(DATASET EXTRACT)
-- ==== Sys2Proof/Machine/Flags.lean ====
section
/-! DEFINITION. The condition code: how a value sets it (R7) and how BR tests it (R140). -/

namespace Sys2Proof.Machine

/-- `classify(value)`: Zero iff 0, Negative iff bit 15 is set, Positive otherwise (R7). -/
def classify (v : Word) : CC :=
  if v = 0 then .z else if v.msb then .n else .p

/-- The CC matches an asserted bit among n/z/p (R140). -/
def CC.matchesBits (cc : CC) (n z p : Bool) : Bool :=
  match cc with
  | .n => n
  | .z => z
  | .p => p

end Sys2Proof.Machine
end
(End DATASET EXTRACT)
*WHAT YOU ARE ASKED TO DO*
Give each line of the records above again, unchanged.

*SOLUTION TO THIS EXERCISE*
-- ==== Sys2Proof/Machine/Flags.lean ====
section
/-! DEFINITION. The condition code: how a value sets it (R7) and how BR tests it (R140). -/

namespace Sys2Proof.Machine

/-- `classify(value)`: Zero iff 0, Negative iff bit 15 is set, Positive otherwise (R7). -/
def classify (v : Word) : CC :=
  if v = 0 then .z else if v.msb then .n else .p

/-- The CC matches an asserted bit among n/z/p (R140). -/
def CC.matchesBits (cc : CC) (n z p : Bool) : Bool :=
  match cc with
  | .n => n
  | .z => z
  | .p => p

end Sys2Proof.Machine
end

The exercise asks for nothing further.